Reputation: 3437
After using autoML to generate aml leaderboard, I ran
h2o.predict(aml@leader, test_df)
but how can I know which model on the leaderboard it is using? And if I want to access the structure or hyperparameter of any model on leaderboard how can I do so?
Besides the result on test set is not nearly as good as the one on validation set, is it common - did I use it wrongly or does it has a tendency to overfit?
Also want to understand its infrastructure better, after h2o.init does the data transmit to a server in h2o.ai's clusters or do everything happen on my local laptop?
Thanks.
Upvotes: 0
Views: 862
Reputation: 8819
It's using the "leader" model, which is the #1 model on the leaderboard, ranked by a default metric for the ML task (binary classification, multiclass classification, regression). The leader model ID is here: aml@leader@model_id
.
The leader model, stored at aml@leader
, is just a regular H2O model, so if you want to look at the parameters used, look at aml@leader@parameters
for the parameters that you set, or aml@leader@allparameters
for all the parameter values (including the ones that you did not set manually).
The validation_frame
is used to tune the individual models via early stopping, so the validation error will always be overly-optimistic compared to the test error, which will be a good estimate of the generalization error.

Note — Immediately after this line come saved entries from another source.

-- ==== Sys2Proof/Machine/Dispatcher.lean ====
section
/-! DEFINITION. The die dispatchers: placing tasks into contexts and refilling queues from the deferred list and the
overflow ring (04 R87, R92, 06 R129, R130, 14 R289, 15 R301, 16 R304, R310 to R313, 17 R325, R330, R336). -/

namespace Sys2Proof.Machine

/-- What a task to be placed needs: its slot, template, gang size, grant, whether it starts held, its weft and pick. -/
structure Placing where
  slot : Nat
  gen : Nat
  tmpl : Template
  held : Bool
  pick : Option (Weft × Nat)
  pair : Option Pair
deriving DecidableEq, Repr

namespace State

/-! ### Room (04 R87, 06 R129, R130) -/

def ctxFree (s : State) (x : Nat) : Bool := decide ((s.ctx x).iss.phase = .free)

/-- The lowest free context of core n. -/
def freeCtx (s : State) (n : Nat) : Option Nat := ((List.range 8).map (8 * n + ·)).find? s.ctxFree

/-- The blocks of core n's pool in use. -/
def usedBlocks (s : State) (n : Nat) : List Nat := (List.range 8).flatMap fun c => (s.ctx (8 * n + c)).blocks

/-- The free blocks of core n, of 24. -/
def freeBlocks (s : State) (n : Nat) : List Nat := (List.range 24).filter fun b => !(s.usedBlocks n).contains b

def coreFits (s : State) (n grant : Nat) : Bool :=
  (s.freeCtx n).isSome && decide (grant / 8 ≤ (s.freeBlocks n).length)

/-- The quads of a partition on die d, by package quad number. -/
def quadsOn (s : State) (p d : Nat) : List Nat :=
  ((List.range 24).map (24 * d + ·)).filter fun q => (s.part p).ent.quads.getLsbD q

/-- Whether a pick may be placed on a quad: where pick 0 was placed (17 R325). -/
def pickFits (k : Placing) (quad : Nat) : Bool :=
  match k.pick with
  | none => true
  | some (w, _) => match w.place with
    | none => true
    | some c => if w.dieScope then decide (quad / 24 = dieOf c) else decide (quad = quadOf c)

/-- The cores a task is placed on: the one with the most free blocks, or the lowest quad with room for every member
(16 R311, 15 R301). -/
def placeFor (s : State) (p d : Nat) (k : Placing) : Option (List Nat) :=
  let qs := (s.quadsOn p d).filter (pickFits k)
  if k.tmpl.gang = 1 then
    let cs := (qs.flatMap fun q => (List.range 4).map (4 * q + ·)).filter fun n => s.coreFits n k.tmpl.grant
    let best := cs.foldl (fun (a : Option Nat) n => match a with
      | none => some n
      | some m => if (s.freeBlocks m).length < (s.freeBlocks n).length then some n else some m) none
    best.map fun n => [n]
  else
    (qs.map fun q => (List.range k.tmpl.gang).map (4 * q + ·)).find? fun cs =>
      cs.all fun n => s.coreFits n k.tmpl.grant

/-- What the head of a level is: none where its template's record is not one to dispatch (16 R304, 17 R324). -/
def placing (s : State) (p : Nat) (q : Queued) : Option Placing :=
  match s.template p ((s.slotNat p q.slot 66 2).getD 0) with
  | none => none
  | some t =>
    let pick := s.pickOf p q.slot
    let pair := s.pairOf p q.slot
    let surrogate := match pair with | some r => decide (r.surrogate = q.slot) | none => false
    if !Template.valid t || (decide (t.kind = 1) && pick.isNone) || (decide (t.kind = 2) && !surrogate) then none
    else some ⟨q.slot, q.gen, t, decide (s.packetByte p q.slot 0 / 128 = 1), pick, pair⟩

/-! ### Dispatch of a context (04 R92, 17 R326, R336) -/

/-- The dispatch of a task whose counter came to 0 acquires at .pkg: it reads the write that brought the counter there
(12 R272, 16 R312). -/
def acquireCounter (s : State) (p slot x : Nat) : State :=
  if (s.slotNat p slot 76 2).getD 0 = 0 then s
  else match s.hwPhys p (s.slotAddr p slot + 8) .read with
    | some pa => s.readHome x (bytesFrom pa 4) (some 3)
    | none => s

/-- A member of a task starts in a free context of core n, as a new writer. A task with H for which the die has no free held
buffer waits in its context for one (17 R330). -/
def startMember (s : State) (p : Nat) (k : Placing) (n member : Nat) : State :=
  match s.freeCtx n with
  | none => s
  | some x =>
    let blocks := (s.freeBlocks n).take (k.tmpl.grant / 8)
    let b1 := s.packetByte p k.slot 1
    let po := payloadOff (b1 / 32)
    let task := s.taskPrio p k.slot + k.tmpl.scope * 2 ^ 4 + k.tmpl.gang * 2 ^ 7 + member * 2 ^ 10 + k.tmpl.grant * 2 ^ 12
    let pick := match k.pick with
      | some (w, i) => i + (w.shed - 1) * 2 ^ 20 + (if w.dieScope then 2 ^ 24 else 0) + 2 ^ 25
      | none => 0
    let gov := if k.pair.isSome then Governor.pair else Governor.decision
    let h : Option HeldMode := if k.held then some ⟨gov, [], none⟩ else none
    let room := decide (s.heldUse (dieOf n) < 24)
    let mem := { resetCtx.mem with me := s.pkg.serial, held := if room then h else none, entering := if room then none else h }
    let ctl : Tab (BitVec 64) := [(0x000, s.ctxid x p), (0x001, BitVec.ofNat 64 task),
      (0x002, BitVec.ofNat 64 ((s.slotNat p k.slot 68 8).getD 0 % 2 ^ 63)), (0x003, BitVec.ofNat 64 pick)]
    let ctl := match k.pair with
      | some r => (ctl.put 0x028 (r.tol.setWidth 64)).put 0x029 (BitVec.ofNat 64 r.exact)
      | none => ctl
    let c : Ctx := { resetCtx with
      pc := k.tmpl.entry, s := [(63, BitVec.ofNat 64 (s.slotAddr p k.slot + 64 + po))], blocks := blocks, ctl := ctl, mem := mem
      iss := { resetCtx.iss with phase := .eligible, pred := s.cyc n }
      task := some ⟨p, k.slot, k.gen, (s.slotNat p k.slot 66 2).getD 0, (s.part p).hslots.contains k.slot, (k.pick.map fun w => w.1.stab).getD 0⟩ }
    let regs := blocks.flatMap fun b => (List.range 8).map (8 * b + ·)
    let s := (s.setCtx x c).modStore n fun st => { st with
      pool := regs.foldl (fun t i => t.put i 0) st.pool, vpoison := st.vpoison.filter fun e => !regs.contains (e.1 / 32) }
    let s : State := { s with pkg := { s.pkg with serial := s.pkg.serial + 1 } }
    (s.acquireCounter p k.slot x).snapshot x

/-- Places a task: its slot runs with live members, and each of them is dispatched. -/
def place (s : State) (p : Nat) (k : Placing) (cores : List Nat) : State :=
  let s := (s.slotPut p k.slot 0 1 3).slotPut p k.slot 3 1 cores.length
  let s := match k.pick with
    | some (w, 0) => s.setWeft p { w with place := cores.head? }
    | _ => s
  (List.range cores.length).foldl (fun (s : State) i => s.startMember p k (cores.getD i 0) i) s

/-- The levels of a die whose head fits, with the cores; a head that is refused fits everywhere (16 R311). -/
def candidates (s : State) (p d : Nat) : List (Nat × Queued × Option (Placing × List Nat)) :=
  (List.range 16).filterMap fun l => match s.level p d l with
    | [] => none
    | q :: _ => match s.placing p q with
      | none => some (l, q, none)
      | some k => (s.placeFor p d k).map fun cs => (l, q, some (k, cs))

/-- The pass counts after level L was served. -/
def passOthers (s : State) (p d l : Nat) : State :=
  s.modPart p fun r => { r with pass := (List.range 16).foldl (fun t m =>
    if m = l then t.put (16 * d + m) 0
    else if (s.level p d m).isEmpty then t
    else t.put (16 * d + m) (min (t.get 0 (16 * d + m) + 1) 256)) r.pass }

/-- One placement of die d for partition p. -/
def dispatchOne (s : State) (p d : Nat) : State :=
  let cand := s.candidates p d
  let aged := cand.filter fun c => (s.part p).pass.get 0 (16 * d + c.1) = 256
  match (if aged.isEmpty then cand else aged).getLast? with
  | none => s
  | some (l, q, what) =>
    let s1 := s.setLevel p d l ((s.level p d l).drop 1)
    let s2 := match what with
      | some (k, cs) => s1.place p k cs
      | none => (s1.failSlot p q.slot).log 0 0 p ((s.slotNat p q.slot 66 2).getD 0)
    (s2.passOthers p d l).modDie d fun v => { v with placedCyc := some (s.die d).cyc }

/-- What the dispatch of a slot's task reads: its slot's words and packet, and its template's record. -/
def taskReads (s : State) (p slot : Nat) : List (Nat × Nat) :=
  let k := (s.slotNat p slot 66 2).getD 0
  (s.slotAddr p slot, 320) :: if k < (s.part p).ent.tmplCount then [((s.part p).ent.tmplBase + 32 * k, 32)] else []

/-- Hardware of unit u reads ranges for a partition: their walks are made, and it waits for its turn at the memory (22 R377 to
R382, R386). DESIGN CHOICE (log entry 75): it keeps the states of the slots at hand, and looks through them without a turn. -/
def hwReads (s : State) (u p id : Nat) (rs : List (Nat × Nat)) : Bool × State :=
  let s := rs.foldl (fun (s : State) q => s.hwWalks p q.1 q.2 .read) s
  s.hwTurn u id (distinct (rs.flatMap fun q => s.hwLines p q.1 q.2))

/-- What unit u does with what it reads for a partition: nothing, or once the memory has had its turn for all of it. -/
def inHwTurn (s : State) (u p : Nat) (rs : List (Nat × Nat)) (act : State → State) : State :=
  if act s = s then s
  else match s.hwReads u p p rs with
    | (true, s1) => act s1
    | (false, s1) => s1

/-- What die d reads before it places a task of partition p: the tasks at the heads of the levels. -/
def headReads (s : State) (p d : Nat) : List (Nat × Nat) :=
  (List.range 16).flatMap fun l => match s.level p d l with
    | [] => []
    | q :: _ => s.taskReads p q.slot

/-- Whether a die serves a partition: it runs, and holds quads of it. -/
def serves (s : State) (p d : Nat) : Bool :=
  decide ((s.part p).ent.state = 2) && (s.partDies p).contains d && !(s.die d).gated

/-- The oldest ring record enters die d (16 R313). -/
def refillOne (s : State) (p d : Nat) : State :=
  let e := (s.part p).ent
  match s.hwNat p (e.ringBase + e.ringHead) 4 with
  | none => s
  | some h =>
    let s1 := s.modPart p fun r => { r with ent := { r.ent with
      ringHead := (e.ringHead + 8) % e.ringSize } }
    let i := h % 2 ^ 20
    if s.stale p h ∨ s.slotState p i ≠ 2 then s1 else s1.enqueue p d ⟨i, h / 2 ^ 24⟩

/-- The host requeues ring records in host-assisted mode: it moves the head past them, and each enters the lowest die with room, as
far as there is room. DESIGN CHOICE (log entry 73): the rule gives the host no other means (16 R313, 24 R411). -/
def hostRequeue (p head : Nat) : Nat → State → State
  | 0, s => s
  | fuel + 1, s =>
    if (s.part p).ent.ringHead = head ∨ s.ringEmpty p then s
    else match s.roomFrom p 0 with
    | none => s
    | some d => hostRequeue p head fuel (s.refillOne p d)

end State

open State

/-- DISPATCH: a waiting trap message becomes a handler task, or die d places one task of partition p in this cycle
(14 R289, 16 R311). -/
def execDispatch (d p : Nat) (s : State) : Out :=
  .next <|
    if s.serves p d = false then s
    else if (s.part p).handlers ≠ [] ∧ s.launchHandler p ≠ s then s.launchHandler p
    else if (s.die d).placedCyc = some (s.die d).cyc then s
    else s.inHwTurn (14000 + d) p (s.headReads p d) fun s => s.dispatchOne p d

/-- RING_REFILL: the oldest deferred task, else the oldest ring record, enters a die with room (16 R313). In
host-assisted mode the host requeues the records (24 R411). -/
def execRingRefill (p : Nat) (s : State) : Out :=
  .next <|
    if (s.part p).ent.state ≠ 2 then s
    else match s.roomFrom p 0 with
    | none => s
    | some d =>
      match (s.part p).deferred with
      | q :: qs =>
        let s1 := s.modPart p fun r => { r with
          deferred := qs, ent := { r.ent with deferred := match qs with | n :: _ => n.slot + 1 | [] => 0 } }
        s1.enqueue p d q
      | [] =>
        if s.ringEmpty p ∨ s.pkg.hostRefill then s
        else s.inHwTurn 14015 p [((s.part p).ent.ringBase + (s.part p).ent.ringHead, 4)] fun s => s.refillOne p d

end Sys2Proof.Machine
end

The third question is out of scope for this post, but I'll answer it anyway. When you using H2O and start the cluster using h2o.init()

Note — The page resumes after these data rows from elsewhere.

-- ==== Sys2Proof/Machine/Saves.lean ====
section
/-! DEFINITION. Saves of contexts and cores, their records, resumption and dumps (14 R295 to R300, 17 R338). A save that has
begun keeps its context from issuing until what it waits for is done. The records are kept as data; their images are
written into the partition's save region (log entry 24). -/

namespace Sys2Proof.Machine

/-! ### Images of the records (14 R297, R298) -/

def word8 (v : Nat) : List (BitVec 8) := bytesLE 8 v

/-- The 160-byte records of a write: 120 bytes of its line, then the last 8 (14 R300). -/
def dumpBytes (w : DumpWrite) : List (BitVec 8) :=
  let line := bitsToBytes 128 w.line.data
  let head := fun (kind : Nat) =>
    bytesLE 2 kind ++ List.replicate 6 0 ++ bitsToBytes 8 w.ctxid ++ bitsToBytes 16 w.line.mask
      ++ bytesLE 8 (128 * w.line.vline)
  head w.kind ++ line.take 120 ++ (head 0xFFFF ++ line.drop 120 ++ List.replicate 112 0)

/-! The sections of a context save record; the manual names them and leaves their layouts open (DESIGN CHOICE, log
entry 24). -/

/-- A shadow entry: designator, offset, flags, then its byte mask and its data (14 R296). -/
def shadowBytes (h : Shadow) : List (BitVec 8) :=
  let e : Nat × Nat × BitVec 8192 := match h.landing.what with
    | .scalar r v => (State.sReg r, 255, v.setWidth 8192)
    | .vector r m v => (State.vReg r, m.toNat, v)
    | .mask r m v => (State.kReg r, m.toNat, v.setWidth 8192)
    | .ctl k v => (State.ctlReg k, 255, v.setWidth 8192)
    | _ => (0, 0, 0)
  [e.1, h.offset, h.landing.flags.toNat, 0].flatMap word8 ++ bytesLE 128 e.2.1 ++ bitsToBytes 1024 e.2.2

/-- A deferred access. -/
def accessBytes (o : MemOp) : List (BitVec 8) :=
  [o.va, o.pa, o.dest, o.size, o.slot, o.scope, o.operand.toNat, o.compare.toNat].flatMap word8 ++ bitsToBytes 128 o.mask

/-- What a stop keeps for its completion: done slots, the operand latch, the deferred access (14 R286, R293). -/
def stopBytes (t : Stop) : List (BitVec 8) :=
  [t.done.toNat, t.leaf, t.pc.toNat, t.latch.length].flatMap word8
    ++ (t.latch.flatMap fun l => word8 l.slot ++ word8 l.regs.length
      ++ l.regs.flatMap fun r => word8 r.1 ++ bitsToBytes 1024 r.2)
    ++ (match t.deferred with | some o => accessBytes o | none => [])

/-- The state of a deck: counters, card index, progress, then its cards (09 R225). -/
def deckBytes (q : Sequencer) : List (BitVec 8) :=
  ((List.range 4).flatMap fun i => bytesLE 4 (q.a.get 0 i).toNat) ++ ((List.range 4).flatMap fun i => bytesLE 2 (q.c.get 0 i).toNat)
    ++ [q.card, q.cards.length, q.selv.toNat, q.gang, q.leader % 4, q.boff, q.drained, if q.halted then 1 else 0].flatMap word8
    ++ q.cards.flatMap (bitsToBytes 64)

/-- The state of a ring (10 R255). -/
def ringBytes (h : Nat) (r : Ring) : List (BitVec 8) :=
  [h, r.base, (if r.wstore then 1 else 0) + (if r.output then 2 else 0), r.count, r.ssize, r.recAddr, r.head, r.moved, r.worst,
    r.poisoned.length].flatMap word8 ++ r.poisoned.flatMap word8

/-- The held lines of a context, those it waits to reload among them. -/
def heldLinesOf (c : Ctx) : List LineWrite :=
  match State.heldModeOf c.mem with
  | some h => h.lines
  | none => []

/-- The sections 0 to 5 of a record. -/
def sections (r : SaveRecord) : List (List (BitVec 8)) :=
  let t := r.ctx.trap
  [r.vregs.flatMap (bitsToBytes 1024), r.shadows.flatMap shadowBytes,
   (t.stop.toList ++ t.rerun.toList).flatMap stopBytes ++ (t.failed.map (·.2) ++ (t.redo.getD none).toList).flatMap accessBytes,
   (match r.deck with | some q => deckBytes q | none => []),
   r.rings.flatMap fun h => ringBytes h.1 h.2,
   (heldLinesOf r.ctx).flatMap fun l => dumpBytes ⟨4, r.ctx.ctl.get 0 0x000, l⟩]

/-- The directory of sections laid out one after another from an offset. -/
def directory : Nat → List (List (BitVec 8)) → List (BitVec 8)
  | _, [] => []
  | at_, b :: bs => word8 (at_ + b.length * 2 ^ 32) ++ directory (at_ + b.length) bs

/-- The bytes of a record in the save region, in whole pages of 4 KiB. -/
def recordSize (r : SaveRecord) : Nat := (0x2000 + (sections r).flatten.length + 4095) / 4096 * 4096

/-- The entry of a symbol (19 R343, R352). -/
def symbolBytes (y : Symbol) : List (BitVec 8) :=
  bytesLE 4 y.min ++ bytesLE 4 y.max ++ bytesLE 1 y.src ++ bytesLE 1 (y.win - 1) ++ bytesLE 1 y.pol ++ List.replicate 5 0
    ++ bytesLE 4 y.b ++ bytesLE 4 y.db ++ bytesLE 1 (if y.request then 1 else 0) ++ List.replicate 39 0

/-- A context save record, by offset. -/
def contextImage (s : State) (x : Nat) (r : SaveRecord) : List (Nat × List (BitVec 8)) :=
  let c := r.ctx
  let k := fun (j cl : Nat) => (s.regK x j).toNat / 2 ^ (128 * cl)
  let state := if r.stopped then 2 else if r.waiting then 1 else 0
  let dir := directory 0x2000 (sections r)
  [(0, dir ++ List.replicate (64 - dir.length) 0),
   (0x40, [(s.ctl x 0x000).toNat, (s.ctl x 0x001).toNat, (s.ctl x 0x002).toNat, (s.ctl x 0x003).toNat, c.pc.toNat, c.iss.dtime,
     state, c.symgen.toNat].flatMap word8),
   (0x80, (List.range 64).flatMap fun i => word8 (s.regS x i).toNat),
   (0x280, (List.range 0x40).flatMap fun i =>
     word8 (match ctlAccess i with | some _ => (ctlRead s x i).toNat | none => 0)),
   (0x480, (List.range 8).flatMap fun cl => (List.range 8).flatMap fun j => bytesLE 16 (k j cl)),
   (0x880, (List.range 64).flatMap fun t =>
     let g := c.tags.get State.resetTag t
     word8 g.st ++ word8 g.fa.toNat),
   (0xC80, (List.range 16).flatMap fun i => symbolBytes (c.syms.get State.resetSymbol i)),
   (0x2000, (sections r).flatten)]

/-- The poison bits of a core save record: bit i covers its bytes 32i to 32i + 31. A single-bit error is none (08 R181). -/
def poisonImage (st : CoreStore) : List (BitVec 8) :=
  let at_ := fun (k : Nat) (m : Memory) => (m.filter fun e => e.2.getLsbD 0).map (k + ·.1)
  let bad := at_ 0 st.wpoison ++ at_ 16384 st.xpoison ++ at_ 28672 st.accPoison ++ at_ 36864 st.shadowPoison
    ++ at_ 37120 st.activePoison
  (List.range 8192).map fun j => BitVec.ofNat 8 ((List.range 8).foldl (fun acc k =>
    if bad.contains (8 * j + k) then acc + 2 ^ k else acc) 0)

you are running everything locally on your laptop. If you start an H2O Cluster somewhere else, such as Amazon EC2 or your own remote servers, you can pass the IP address of that server to the h2o.init()
command using the ip
argument to connect to it and the computations will be run on that remote machine. Either way, the servers are entirely under your control -- there is no "H2O Cloud" owned by H2O.ai that does remote processing.
Upvotes: 3